Task | Even where a record seems odd, copy it exactly as it appears below.

(Stored items)
------

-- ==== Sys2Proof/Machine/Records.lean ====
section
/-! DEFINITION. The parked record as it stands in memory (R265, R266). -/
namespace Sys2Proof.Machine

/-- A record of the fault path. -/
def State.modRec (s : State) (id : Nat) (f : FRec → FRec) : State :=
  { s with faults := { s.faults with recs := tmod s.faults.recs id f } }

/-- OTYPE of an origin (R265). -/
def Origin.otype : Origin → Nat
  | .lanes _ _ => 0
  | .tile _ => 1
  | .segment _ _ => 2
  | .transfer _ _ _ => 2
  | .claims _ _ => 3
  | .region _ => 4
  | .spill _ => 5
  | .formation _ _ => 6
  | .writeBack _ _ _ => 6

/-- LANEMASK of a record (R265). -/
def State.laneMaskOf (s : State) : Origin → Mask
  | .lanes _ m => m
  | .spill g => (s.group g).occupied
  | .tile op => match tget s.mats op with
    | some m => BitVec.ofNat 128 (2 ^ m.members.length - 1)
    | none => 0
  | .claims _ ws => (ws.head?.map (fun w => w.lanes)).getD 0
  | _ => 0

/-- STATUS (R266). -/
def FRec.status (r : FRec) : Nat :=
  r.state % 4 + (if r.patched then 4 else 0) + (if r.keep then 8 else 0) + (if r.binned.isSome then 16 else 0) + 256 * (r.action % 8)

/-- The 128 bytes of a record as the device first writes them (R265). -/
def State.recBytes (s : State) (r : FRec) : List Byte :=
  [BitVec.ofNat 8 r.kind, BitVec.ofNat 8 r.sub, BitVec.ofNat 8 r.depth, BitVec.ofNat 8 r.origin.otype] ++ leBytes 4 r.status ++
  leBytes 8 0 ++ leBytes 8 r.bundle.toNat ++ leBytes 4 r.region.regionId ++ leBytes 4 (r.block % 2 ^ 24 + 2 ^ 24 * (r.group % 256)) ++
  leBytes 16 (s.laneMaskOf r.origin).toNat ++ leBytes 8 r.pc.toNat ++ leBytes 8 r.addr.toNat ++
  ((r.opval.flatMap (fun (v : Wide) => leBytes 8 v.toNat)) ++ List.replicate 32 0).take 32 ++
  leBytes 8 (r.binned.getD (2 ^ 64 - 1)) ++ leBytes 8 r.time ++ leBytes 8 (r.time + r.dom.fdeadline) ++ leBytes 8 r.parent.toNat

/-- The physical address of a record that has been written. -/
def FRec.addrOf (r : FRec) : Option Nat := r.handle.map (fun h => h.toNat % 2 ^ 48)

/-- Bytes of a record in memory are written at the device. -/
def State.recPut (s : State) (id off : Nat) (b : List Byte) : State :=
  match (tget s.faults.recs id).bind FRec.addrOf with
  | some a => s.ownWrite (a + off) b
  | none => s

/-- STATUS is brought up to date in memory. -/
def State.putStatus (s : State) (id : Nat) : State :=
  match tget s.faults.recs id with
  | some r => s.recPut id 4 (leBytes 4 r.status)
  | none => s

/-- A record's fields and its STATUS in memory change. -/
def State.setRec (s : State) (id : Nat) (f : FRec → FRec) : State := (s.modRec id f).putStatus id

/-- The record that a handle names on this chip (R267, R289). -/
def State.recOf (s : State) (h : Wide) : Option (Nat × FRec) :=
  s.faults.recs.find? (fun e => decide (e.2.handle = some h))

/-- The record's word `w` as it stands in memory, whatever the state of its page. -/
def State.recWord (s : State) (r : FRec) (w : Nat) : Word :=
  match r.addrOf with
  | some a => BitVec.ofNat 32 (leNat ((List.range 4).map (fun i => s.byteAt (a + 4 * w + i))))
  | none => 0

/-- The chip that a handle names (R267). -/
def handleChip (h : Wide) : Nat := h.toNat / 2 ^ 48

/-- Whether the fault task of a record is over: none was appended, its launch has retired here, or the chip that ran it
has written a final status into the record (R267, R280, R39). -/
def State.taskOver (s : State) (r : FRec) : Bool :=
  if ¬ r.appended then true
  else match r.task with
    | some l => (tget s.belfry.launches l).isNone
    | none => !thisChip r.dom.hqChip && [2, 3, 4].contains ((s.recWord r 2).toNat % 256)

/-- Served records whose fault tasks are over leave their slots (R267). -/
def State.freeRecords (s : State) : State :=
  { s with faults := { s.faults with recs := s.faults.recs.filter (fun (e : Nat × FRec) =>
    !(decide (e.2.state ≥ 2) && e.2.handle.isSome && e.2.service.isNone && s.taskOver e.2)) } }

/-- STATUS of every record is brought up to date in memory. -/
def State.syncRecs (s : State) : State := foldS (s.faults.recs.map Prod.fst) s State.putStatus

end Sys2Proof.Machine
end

------

Result below |
-- ==== Sys2Proof/Machine/Records.lean ====
section
/-! DEFINITION. The parked record as it stands in memory (R265, R266). -/
namespace Sys2Proof.Machine

/-- A record of the fault path. -/
def State.modRec (s : State) (id : Nat) (f : FRec → FRec) : State :=
  { s with faults := { s.faults with recs := tmod s.faults.recs id f } }

/-- OTYPE of an origin (R265). -/
def Origin.otype : Origin → Nat
  | .lanes _ _ => 0
  | .tile _ => 1
  | .segment _ _ => 2
  | .transfer _ _ _ => 2
  | .claims _ _ => 3
  | .region _ => 4
  | .spill _ => 5
  | .formation _ _ => 6
  | .writeBack _ _ _ => 6

/-- LANEMASK of a record (R265). -/
def State.laneMaskOf (s : State) : Origin → Mask
  | .lanes _ m => m
  | .spill g => (s.group g).occupied
  | .tile op => match tget s.mats op with
    | some m => BitVec.ofNat 128 (2 ^ m.members.length - 1)
    | none => 0
  | .claims _ ws => (ws.head?.map (fun w => w.lanes)).getD 0
  | _ => 0

/-- STATUS (R266). -/
def FRec.status (r : FRec) : Nat :=
  r.state % 4 + (if r.patched then 4 else 0) + (if r.keep then 8 else 0) + (if r.binned.isSome then 16 else 0) + 256 * (r.action % 8)

/-- The 128 bytes of a record as the device first writes them (R265). -/
def State.recBytes (s : State) (r : FRec) : List Byte :=
  [BitVec.ofNat 8 r.kind, BitVec.ofNat 8 r.sub, BitVec.ofNat 8 r.depth, BitVec.ofNat 8 r.origin.otype] ++ leBytes 4 r.status ++
  leBytes 8 0 ++ leBytes 8 r.bundle.toNat ++ leBytes 4 r.region.regionId ++ leBytes 4 (r.block % 2 ^ 24 + 2 ^ 24 * (r.group % 256)) ++
  leBytes 16 (s.laneMaskOf r.origin).toNat ++ leBytes 8 r.pc.toNat ++ leBytes 8 r.addr.toNat ++
  ((r.opval.flatMap (fun (v : Wide) => leBytes 8 v.toNat)) ++ List.replicate 32 0).take 32 ++
  leBytes 8 (r.binned.getD (2 ^ 64 - 1)) ++ leBytes 8 r.time ++ leBytes 8 (r.time + r.dom.fdeadline) ++ leBytes 8 r.parent.toNat

/-- The physical address of a record that has been written. -/
def FRec.addrOf (r : FRec) : Option Nat := r.handle.map (fun h => h.toNat % 2 ^ 48)

/-- Bytes of a record in memory are written at the device. -/
def State.recPut (s : State) (id off : Nat) (b : List Byte) : State :=
  match (tget s.faults.recs id).bind FRec.addrOf with
  | some a => s.ownWrite (a + off) b
  | none => s

/-- STATUS is brought up to date in memory. -/
def State.putStatus (s : State) (id : Nat) : State :=
  match tget s.faults.recs id with
  | some r => s.recPut id 4 (leBytes 4 r.status)
  | none => s

/-- A record's fields and its STATUS in memory change. -/
def State.setRec (s : State) (id : Nat) (f : FRec → FRec) : State := (s.modRec id f).putStatus id

/-- The record that a handle names on this chip (R267, R289). -/
def State.recOf (s : State) (h : Wide) : Option (Nat × FRec) :=
  s.faults.recs.find? (fun e => decide (e.2.handle = some h))

/-- The record's word `w` as it stands in memory, whatever the state of its page. -/
def State.recWord (s : State) (r : FRec) (w : Nat) : Word :=
  match r.addrOf with
  | some a => BitVec.ofNat 32 (leNat ((List.range 4).map (fun i => s.byteAt (a + 4 * w + i))))
  | none => 0

/-- The chip that a handle names (R267). -/
def handleChip (h : Wide) : Nat := h.toNat / 2 ^ 48

/-- Whether the fault task of a record is over: none was appended, its launch has retired here, or the chip that ran it
has written a final status into the record (R267, R280, R39). -/
def State.taskOver (s : State) (r : FRec) : Bool :=
  if ¬ r.appended then true
  else match r.task with
    | some l => (tget s.belfry.launches l).isNone
    | none => !thisChip r.dom.hqChip && [2, 3, 4].contains ((s.recWord r 2).toNat % 256)

/-- Served records whose fault tasks are over leave their slots (R267). -/
def State.freeRecords (s : State) : State :=
  { s with faults := { s.faults with recs := s.faults.recs.filter (fun (e : Nat × FRec) =>
    !(decide (e.2.state ≥ 2) && e.2.handle.isSome && e.2.service.isNone && s.taskOver e.2)) } }

/-- STATUS of every record is brought up to date in memory. -/
def State.syncRecs (s : State) : State := foldS (s.faults.recs.map Prod.fst) s State.putStatus

end Sys2Proof.Machine
end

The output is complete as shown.